◆ WHAT YOU WILL DO ◆
For the records below, tally every line that has the word "false" and reply with the number alone.

_ _ _ _ _

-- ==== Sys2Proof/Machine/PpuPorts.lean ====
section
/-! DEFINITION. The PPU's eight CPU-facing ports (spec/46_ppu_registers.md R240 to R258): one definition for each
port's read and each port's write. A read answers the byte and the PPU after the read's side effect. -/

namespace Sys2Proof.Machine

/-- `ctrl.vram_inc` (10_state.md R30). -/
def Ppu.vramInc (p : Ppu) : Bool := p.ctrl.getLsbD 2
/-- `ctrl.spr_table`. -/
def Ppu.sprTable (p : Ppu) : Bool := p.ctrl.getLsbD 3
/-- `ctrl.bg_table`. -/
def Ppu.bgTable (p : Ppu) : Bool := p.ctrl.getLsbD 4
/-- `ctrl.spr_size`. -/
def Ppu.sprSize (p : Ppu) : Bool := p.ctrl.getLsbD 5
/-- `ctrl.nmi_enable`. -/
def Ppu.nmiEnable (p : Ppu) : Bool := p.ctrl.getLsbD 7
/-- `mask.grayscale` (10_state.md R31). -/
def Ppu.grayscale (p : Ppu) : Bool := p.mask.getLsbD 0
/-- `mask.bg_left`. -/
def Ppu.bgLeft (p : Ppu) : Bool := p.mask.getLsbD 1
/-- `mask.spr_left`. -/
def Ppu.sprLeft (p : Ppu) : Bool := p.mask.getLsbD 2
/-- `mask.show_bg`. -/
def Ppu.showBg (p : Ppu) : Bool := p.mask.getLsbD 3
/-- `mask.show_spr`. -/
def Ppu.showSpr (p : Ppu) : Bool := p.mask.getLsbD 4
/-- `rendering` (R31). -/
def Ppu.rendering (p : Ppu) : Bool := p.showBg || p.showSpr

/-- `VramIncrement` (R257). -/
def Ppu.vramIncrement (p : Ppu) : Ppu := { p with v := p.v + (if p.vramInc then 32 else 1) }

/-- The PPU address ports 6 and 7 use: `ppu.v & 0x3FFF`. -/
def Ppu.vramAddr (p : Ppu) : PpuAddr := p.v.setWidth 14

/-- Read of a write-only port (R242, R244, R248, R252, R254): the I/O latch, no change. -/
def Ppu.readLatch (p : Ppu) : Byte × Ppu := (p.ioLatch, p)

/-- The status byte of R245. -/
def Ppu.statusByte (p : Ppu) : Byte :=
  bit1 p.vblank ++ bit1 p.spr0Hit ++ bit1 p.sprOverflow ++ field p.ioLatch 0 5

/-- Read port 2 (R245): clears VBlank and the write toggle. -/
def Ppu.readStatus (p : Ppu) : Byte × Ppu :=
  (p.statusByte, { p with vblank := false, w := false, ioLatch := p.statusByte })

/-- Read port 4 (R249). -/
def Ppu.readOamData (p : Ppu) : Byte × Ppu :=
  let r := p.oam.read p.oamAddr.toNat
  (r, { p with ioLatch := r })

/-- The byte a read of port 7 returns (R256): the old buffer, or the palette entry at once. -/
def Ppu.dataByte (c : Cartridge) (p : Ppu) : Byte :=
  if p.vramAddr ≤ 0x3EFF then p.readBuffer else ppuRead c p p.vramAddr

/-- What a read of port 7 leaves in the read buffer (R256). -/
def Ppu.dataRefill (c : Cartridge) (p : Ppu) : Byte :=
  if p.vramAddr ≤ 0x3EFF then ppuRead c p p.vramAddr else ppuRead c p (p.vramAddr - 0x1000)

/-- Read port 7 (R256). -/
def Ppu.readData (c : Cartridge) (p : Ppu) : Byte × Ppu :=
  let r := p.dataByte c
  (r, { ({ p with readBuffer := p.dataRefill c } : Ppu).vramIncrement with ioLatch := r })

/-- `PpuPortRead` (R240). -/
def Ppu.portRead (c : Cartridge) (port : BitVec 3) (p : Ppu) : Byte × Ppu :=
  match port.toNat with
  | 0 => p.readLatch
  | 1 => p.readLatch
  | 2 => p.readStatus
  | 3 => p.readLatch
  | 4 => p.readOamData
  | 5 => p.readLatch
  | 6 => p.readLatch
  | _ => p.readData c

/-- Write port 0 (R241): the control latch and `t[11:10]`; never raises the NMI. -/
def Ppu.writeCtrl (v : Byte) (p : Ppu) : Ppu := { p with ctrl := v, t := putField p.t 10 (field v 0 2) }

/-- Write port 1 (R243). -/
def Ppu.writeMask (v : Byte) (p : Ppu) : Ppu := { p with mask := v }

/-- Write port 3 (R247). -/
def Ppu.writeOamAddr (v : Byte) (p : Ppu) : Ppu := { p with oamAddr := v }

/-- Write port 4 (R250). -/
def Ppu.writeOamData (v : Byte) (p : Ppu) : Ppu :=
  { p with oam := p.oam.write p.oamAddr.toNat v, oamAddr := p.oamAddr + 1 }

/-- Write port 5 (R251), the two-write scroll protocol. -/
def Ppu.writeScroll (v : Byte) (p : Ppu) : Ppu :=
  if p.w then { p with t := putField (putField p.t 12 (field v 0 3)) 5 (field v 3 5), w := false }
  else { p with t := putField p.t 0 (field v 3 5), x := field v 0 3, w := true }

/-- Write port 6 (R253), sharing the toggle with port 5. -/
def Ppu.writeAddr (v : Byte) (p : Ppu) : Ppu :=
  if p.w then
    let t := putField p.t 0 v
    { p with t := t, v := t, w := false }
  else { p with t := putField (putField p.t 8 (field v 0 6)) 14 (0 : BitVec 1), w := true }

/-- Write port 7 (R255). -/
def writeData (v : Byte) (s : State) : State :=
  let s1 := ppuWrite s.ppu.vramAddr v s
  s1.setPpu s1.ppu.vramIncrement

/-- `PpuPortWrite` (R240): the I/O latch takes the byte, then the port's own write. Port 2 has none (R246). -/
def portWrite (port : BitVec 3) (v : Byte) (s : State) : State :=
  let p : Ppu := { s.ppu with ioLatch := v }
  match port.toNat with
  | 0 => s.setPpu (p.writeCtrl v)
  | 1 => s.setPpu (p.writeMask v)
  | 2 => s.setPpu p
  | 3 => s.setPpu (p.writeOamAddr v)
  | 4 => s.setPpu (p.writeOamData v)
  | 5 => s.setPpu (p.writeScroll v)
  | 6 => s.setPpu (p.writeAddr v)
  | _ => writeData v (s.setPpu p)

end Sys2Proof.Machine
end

_ _ _ _ _

◆ EXERCISE RESULT ◆
3